What the exercise asks: Go to the line containing "s.waitUse s.cur.w l ⟨.p" in the records below and retype from there through the final line, exactly.

Provided material:
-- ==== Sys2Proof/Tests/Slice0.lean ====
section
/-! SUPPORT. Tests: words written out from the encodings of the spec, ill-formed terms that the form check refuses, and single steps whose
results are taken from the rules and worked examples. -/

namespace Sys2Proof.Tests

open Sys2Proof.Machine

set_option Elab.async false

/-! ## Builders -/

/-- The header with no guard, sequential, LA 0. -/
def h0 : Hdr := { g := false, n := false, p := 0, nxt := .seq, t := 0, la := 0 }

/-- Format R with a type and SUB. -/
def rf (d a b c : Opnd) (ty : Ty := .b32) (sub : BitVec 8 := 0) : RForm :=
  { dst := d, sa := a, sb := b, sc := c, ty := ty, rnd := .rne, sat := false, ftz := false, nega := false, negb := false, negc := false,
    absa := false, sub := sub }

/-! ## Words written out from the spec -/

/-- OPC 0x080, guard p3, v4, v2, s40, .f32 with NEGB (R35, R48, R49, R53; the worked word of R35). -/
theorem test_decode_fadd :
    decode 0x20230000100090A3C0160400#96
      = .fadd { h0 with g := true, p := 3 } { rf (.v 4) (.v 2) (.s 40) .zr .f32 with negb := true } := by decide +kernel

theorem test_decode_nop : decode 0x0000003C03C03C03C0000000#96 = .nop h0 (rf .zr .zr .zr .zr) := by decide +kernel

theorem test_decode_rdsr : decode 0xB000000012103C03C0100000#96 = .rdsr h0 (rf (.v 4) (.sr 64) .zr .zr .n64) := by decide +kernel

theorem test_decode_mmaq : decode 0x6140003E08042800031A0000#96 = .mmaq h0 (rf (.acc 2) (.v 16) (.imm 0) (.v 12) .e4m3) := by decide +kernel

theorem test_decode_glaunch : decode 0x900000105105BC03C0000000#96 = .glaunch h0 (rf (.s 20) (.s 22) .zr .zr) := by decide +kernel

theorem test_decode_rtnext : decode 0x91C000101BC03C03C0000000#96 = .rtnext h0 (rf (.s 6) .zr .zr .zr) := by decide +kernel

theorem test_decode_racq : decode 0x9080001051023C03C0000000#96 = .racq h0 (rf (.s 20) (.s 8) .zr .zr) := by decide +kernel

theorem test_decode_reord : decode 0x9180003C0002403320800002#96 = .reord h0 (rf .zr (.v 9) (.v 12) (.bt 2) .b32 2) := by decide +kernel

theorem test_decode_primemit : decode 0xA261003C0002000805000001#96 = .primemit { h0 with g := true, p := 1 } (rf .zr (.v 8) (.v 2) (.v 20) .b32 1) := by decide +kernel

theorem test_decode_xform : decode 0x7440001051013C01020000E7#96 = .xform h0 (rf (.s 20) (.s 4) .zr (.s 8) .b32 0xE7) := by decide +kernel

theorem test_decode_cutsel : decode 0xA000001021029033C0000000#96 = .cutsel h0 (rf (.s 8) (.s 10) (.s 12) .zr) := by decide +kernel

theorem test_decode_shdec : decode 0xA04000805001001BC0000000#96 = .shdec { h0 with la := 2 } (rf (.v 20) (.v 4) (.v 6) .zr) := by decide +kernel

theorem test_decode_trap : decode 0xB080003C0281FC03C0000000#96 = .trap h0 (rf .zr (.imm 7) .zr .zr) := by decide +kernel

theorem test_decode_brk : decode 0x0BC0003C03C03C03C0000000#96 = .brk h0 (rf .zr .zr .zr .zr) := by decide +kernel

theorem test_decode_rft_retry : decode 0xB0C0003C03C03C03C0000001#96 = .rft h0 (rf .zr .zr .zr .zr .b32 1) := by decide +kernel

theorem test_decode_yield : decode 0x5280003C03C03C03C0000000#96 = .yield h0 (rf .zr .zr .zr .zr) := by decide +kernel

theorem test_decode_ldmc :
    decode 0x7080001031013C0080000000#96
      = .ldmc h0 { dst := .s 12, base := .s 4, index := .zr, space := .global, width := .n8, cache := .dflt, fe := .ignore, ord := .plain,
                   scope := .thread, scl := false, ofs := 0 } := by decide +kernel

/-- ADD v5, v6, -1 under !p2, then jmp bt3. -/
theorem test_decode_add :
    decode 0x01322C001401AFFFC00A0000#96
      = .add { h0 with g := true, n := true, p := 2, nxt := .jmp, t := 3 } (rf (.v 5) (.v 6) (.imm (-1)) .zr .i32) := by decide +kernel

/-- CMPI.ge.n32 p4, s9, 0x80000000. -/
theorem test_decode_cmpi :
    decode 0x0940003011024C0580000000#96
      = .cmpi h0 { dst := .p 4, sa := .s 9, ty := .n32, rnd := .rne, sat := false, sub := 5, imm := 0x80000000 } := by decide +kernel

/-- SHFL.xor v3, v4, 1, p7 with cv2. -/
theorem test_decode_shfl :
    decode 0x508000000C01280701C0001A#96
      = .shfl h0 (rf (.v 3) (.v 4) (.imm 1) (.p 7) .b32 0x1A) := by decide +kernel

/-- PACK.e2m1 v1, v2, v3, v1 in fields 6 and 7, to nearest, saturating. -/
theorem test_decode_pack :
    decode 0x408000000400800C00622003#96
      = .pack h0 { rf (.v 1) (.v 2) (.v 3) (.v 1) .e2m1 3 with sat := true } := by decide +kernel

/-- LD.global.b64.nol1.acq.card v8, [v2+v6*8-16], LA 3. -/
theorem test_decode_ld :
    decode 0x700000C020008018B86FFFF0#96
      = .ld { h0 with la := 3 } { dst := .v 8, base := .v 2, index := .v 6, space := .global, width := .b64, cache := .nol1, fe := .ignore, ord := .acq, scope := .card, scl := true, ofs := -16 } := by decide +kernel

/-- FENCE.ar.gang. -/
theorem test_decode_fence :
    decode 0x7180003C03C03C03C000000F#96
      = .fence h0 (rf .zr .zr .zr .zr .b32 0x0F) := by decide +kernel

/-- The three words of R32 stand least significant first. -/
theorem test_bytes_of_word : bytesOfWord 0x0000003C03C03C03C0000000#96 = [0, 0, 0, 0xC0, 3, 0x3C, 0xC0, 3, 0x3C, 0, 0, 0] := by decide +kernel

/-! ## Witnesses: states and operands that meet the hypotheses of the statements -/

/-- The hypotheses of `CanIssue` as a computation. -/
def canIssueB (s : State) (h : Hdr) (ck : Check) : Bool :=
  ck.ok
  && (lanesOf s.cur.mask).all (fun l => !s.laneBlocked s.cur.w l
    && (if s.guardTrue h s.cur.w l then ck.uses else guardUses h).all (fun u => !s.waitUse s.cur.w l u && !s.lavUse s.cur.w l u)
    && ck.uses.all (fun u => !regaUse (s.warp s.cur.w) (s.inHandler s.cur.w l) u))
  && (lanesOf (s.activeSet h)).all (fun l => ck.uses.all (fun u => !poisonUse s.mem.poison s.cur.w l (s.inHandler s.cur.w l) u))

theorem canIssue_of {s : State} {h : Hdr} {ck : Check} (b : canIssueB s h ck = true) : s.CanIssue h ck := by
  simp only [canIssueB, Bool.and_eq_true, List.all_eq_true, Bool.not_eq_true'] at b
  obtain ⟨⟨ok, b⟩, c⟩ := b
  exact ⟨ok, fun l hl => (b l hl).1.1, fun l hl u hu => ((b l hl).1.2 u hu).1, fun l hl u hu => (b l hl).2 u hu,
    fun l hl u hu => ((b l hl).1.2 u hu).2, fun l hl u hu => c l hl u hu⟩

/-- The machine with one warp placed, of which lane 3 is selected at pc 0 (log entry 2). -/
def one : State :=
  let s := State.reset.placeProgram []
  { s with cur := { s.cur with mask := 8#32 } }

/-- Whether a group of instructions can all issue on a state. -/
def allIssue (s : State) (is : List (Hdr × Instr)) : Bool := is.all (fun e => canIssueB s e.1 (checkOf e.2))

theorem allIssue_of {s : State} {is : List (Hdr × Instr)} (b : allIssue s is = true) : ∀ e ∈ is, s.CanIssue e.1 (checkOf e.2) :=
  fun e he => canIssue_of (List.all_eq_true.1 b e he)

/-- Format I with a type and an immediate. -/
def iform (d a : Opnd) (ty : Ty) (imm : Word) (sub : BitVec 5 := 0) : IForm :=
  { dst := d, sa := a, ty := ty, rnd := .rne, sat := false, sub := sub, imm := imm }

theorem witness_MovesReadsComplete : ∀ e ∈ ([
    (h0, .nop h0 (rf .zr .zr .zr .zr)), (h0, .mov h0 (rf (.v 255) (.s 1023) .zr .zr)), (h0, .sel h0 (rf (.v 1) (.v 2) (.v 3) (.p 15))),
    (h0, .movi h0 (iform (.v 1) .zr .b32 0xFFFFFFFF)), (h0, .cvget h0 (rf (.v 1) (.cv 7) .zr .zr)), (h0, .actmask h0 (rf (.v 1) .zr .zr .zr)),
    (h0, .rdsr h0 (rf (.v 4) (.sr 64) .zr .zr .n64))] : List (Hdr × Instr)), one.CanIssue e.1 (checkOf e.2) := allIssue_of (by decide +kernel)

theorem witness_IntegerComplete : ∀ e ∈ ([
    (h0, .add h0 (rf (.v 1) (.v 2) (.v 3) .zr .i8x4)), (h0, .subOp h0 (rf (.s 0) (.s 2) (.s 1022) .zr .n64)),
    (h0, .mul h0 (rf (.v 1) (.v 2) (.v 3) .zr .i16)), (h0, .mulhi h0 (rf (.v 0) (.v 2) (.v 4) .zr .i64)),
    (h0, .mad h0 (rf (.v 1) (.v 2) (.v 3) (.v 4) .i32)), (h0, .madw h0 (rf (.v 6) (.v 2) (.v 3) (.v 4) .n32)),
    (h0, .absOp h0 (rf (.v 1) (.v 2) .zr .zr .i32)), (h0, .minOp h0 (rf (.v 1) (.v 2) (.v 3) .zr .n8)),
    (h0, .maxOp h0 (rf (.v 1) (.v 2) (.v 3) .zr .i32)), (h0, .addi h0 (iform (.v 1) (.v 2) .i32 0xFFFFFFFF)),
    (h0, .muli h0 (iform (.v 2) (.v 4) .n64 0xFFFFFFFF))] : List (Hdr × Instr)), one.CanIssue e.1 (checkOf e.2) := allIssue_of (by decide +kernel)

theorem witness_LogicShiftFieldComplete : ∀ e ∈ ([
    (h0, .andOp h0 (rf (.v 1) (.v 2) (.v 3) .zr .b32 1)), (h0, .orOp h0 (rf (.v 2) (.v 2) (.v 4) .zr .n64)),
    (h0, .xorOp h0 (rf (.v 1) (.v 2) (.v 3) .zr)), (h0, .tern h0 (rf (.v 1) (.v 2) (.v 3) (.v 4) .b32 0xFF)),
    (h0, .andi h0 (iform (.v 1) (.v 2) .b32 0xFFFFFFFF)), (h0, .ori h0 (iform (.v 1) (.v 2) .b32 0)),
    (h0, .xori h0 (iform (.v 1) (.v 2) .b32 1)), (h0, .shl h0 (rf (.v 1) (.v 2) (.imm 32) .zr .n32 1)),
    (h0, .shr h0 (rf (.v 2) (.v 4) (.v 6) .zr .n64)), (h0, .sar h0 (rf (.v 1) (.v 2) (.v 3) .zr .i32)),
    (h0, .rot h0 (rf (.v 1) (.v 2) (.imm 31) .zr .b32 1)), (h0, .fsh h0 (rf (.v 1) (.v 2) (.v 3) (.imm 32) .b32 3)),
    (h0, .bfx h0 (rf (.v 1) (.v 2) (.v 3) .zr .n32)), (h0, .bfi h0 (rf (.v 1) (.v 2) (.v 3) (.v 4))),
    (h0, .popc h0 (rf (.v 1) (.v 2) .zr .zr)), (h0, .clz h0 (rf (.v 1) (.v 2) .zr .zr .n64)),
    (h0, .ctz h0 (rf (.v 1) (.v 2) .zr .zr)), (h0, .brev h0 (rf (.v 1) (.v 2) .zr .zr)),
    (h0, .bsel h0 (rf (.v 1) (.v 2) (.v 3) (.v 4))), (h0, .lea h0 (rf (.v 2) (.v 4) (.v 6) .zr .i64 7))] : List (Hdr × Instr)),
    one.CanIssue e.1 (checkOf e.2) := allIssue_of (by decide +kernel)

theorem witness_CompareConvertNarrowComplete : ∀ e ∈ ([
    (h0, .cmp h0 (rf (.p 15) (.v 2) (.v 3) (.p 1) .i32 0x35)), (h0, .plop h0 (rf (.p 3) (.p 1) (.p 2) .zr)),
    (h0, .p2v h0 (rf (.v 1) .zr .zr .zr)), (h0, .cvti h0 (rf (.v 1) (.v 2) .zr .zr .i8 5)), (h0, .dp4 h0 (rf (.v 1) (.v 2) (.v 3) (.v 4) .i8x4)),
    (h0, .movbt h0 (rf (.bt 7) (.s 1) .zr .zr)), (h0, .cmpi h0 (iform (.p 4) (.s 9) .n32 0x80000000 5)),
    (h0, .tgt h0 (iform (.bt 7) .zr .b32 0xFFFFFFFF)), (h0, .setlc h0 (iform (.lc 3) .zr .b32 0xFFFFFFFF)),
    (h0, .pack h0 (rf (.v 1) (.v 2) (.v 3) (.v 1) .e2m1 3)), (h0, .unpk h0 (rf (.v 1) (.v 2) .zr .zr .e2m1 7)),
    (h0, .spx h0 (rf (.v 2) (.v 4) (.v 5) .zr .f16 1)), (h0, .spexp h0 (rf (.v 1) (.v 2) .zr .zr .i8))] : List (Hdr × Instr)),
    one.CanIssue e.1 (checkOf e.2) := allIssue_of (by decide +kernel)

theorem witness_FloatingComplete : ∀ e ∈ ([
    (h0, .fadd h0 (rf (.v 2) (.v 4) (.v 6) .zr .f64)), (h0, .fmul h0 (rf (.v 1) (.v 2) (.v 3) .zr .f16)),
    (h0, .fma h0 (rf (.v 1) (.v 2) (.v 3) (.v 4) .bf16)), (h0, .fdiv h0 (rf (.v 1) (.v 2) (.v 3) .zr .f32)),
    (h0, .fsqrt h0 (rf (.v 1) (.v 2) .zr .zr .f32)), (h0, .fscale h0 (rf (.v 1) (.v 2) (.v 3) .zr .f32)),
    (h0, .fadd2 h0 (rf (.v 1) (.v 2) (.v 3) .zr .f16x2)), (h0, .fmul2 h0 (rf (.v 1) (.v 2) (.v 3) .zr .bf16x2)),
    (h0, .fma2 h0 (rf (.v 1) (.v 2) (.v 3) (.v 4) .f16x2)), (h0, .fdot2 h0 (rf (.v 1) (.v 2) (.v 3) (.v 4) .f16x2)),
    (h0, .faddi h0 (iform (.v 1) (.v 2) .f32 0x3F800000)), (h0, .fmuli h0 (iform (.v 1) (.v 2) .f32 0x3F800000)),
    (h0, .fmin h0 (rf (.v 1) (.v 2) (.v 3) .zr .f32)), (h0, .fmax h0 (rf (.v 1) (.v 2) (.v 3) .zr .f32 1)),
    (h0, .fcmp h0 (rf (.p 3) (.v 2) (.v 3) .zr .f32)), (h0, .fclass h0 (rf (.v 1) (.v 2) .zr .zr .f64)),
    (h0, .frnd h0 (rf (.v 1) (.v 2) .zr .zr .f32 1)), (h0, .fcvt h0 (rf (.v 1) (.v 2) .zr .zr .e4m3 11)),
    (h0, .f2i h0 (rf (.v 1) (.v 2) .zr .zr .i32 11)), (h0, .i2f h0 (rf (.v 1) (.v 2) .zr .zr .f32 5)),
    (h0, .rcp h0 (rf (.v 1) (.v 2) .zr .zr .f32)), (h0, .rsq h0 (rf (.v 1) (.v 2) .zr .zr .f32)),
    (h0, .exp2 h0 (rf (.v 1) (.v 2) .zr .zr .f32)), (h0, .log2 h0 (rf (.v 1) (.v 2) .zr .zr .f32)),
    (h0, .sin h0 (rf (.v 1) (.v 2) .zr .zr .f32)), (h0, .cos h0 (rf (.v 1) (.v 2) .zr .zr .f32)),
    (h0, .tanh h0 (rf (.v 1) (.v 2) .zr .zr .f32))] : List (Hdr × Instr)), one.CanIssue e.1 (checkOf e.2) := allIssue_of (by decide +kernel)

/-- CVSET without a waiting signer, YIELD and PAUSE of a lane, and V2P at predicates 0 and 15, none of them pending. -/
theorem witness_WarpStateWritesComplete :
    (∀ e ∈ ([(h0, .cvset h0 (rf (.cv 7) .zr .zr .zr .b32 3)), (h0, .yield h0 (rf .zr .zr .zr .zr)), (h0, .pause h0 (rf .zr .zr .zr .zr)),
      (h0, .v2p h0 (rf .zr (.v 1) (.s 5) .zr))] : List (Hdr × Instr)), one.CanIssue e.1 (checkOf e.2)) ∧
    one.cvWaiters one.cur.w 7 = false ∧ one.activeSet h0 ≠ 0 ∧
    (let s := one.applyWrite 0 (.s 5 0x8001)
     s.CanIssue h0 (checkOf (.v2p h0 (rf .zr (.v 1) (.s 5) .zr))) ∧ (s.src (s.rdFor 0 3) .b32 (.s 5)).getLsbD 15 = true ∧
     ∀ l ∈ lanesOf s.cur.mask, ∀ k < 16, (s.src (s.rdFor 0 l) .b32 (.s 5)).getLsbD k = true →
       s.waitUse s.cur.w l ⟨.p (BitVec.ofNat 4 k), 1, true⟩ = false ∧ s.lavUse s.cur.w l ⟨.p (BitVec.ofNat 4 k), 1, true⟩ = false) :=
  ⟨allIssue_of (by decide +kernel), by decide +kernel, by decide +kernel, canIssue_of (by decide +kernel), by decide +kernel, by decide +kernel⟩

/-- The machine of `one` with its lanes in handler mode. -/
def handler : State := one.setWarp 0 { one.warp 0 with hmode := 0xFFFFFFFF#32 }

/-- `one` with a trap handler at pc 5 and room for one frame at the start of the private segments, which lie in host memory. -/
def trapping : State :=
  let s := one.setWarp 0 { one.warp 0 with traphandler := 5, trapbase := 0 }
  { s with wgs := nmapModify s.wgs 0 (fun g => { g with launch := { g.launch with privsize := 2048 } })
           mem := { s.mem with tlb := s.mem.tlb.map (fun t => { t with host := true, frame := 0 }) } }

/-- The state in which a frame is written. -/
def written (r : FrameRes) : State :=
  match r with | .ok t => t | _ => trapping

Your solution:
       s.waitUse s.cur.w l ⟨.p (BitVec.ofNat 4 k), 1, true⟩ = false ∧ s.lavUse s.cur.w l ⟨.p (BitVec.ofNat 4 k), 1, true⟩ = false) :=
  ⟨allIssue_of (by decide +kernel), by decide +kernel, by decide +kernel, canIssue_of (by decide +kernel), by decide +kernel, by decide +kernel⟩

/-- The machine of `one` with its lanes in handler mode. -/
def handler : State := one.setWarp 0 { one.warp 0 with hmode := 0xFFFFFFFF#32 }

/-- `one` with a trap handler at pc 5 and room for one frame at the start of the private segments, which lie in host memory. -/
def trapping : State :=
  let s := one.setWarp 0 { one.warp 0 with traphandler := 5, trapbase := 0 }
  { s with wgs := nmapModify s.wgs 0 (fun g => { g with launch := { g.launch with privsize := 2048 } })
           mem := { s.mem with tlb := s.mem.tlb.map (fun t => { t with host := true, frame := 0 }) } }

/-- The state in which a frame is written. -/
def written (r : FrameRes) : State :=
  match r with | .ok t => t | _ => trapping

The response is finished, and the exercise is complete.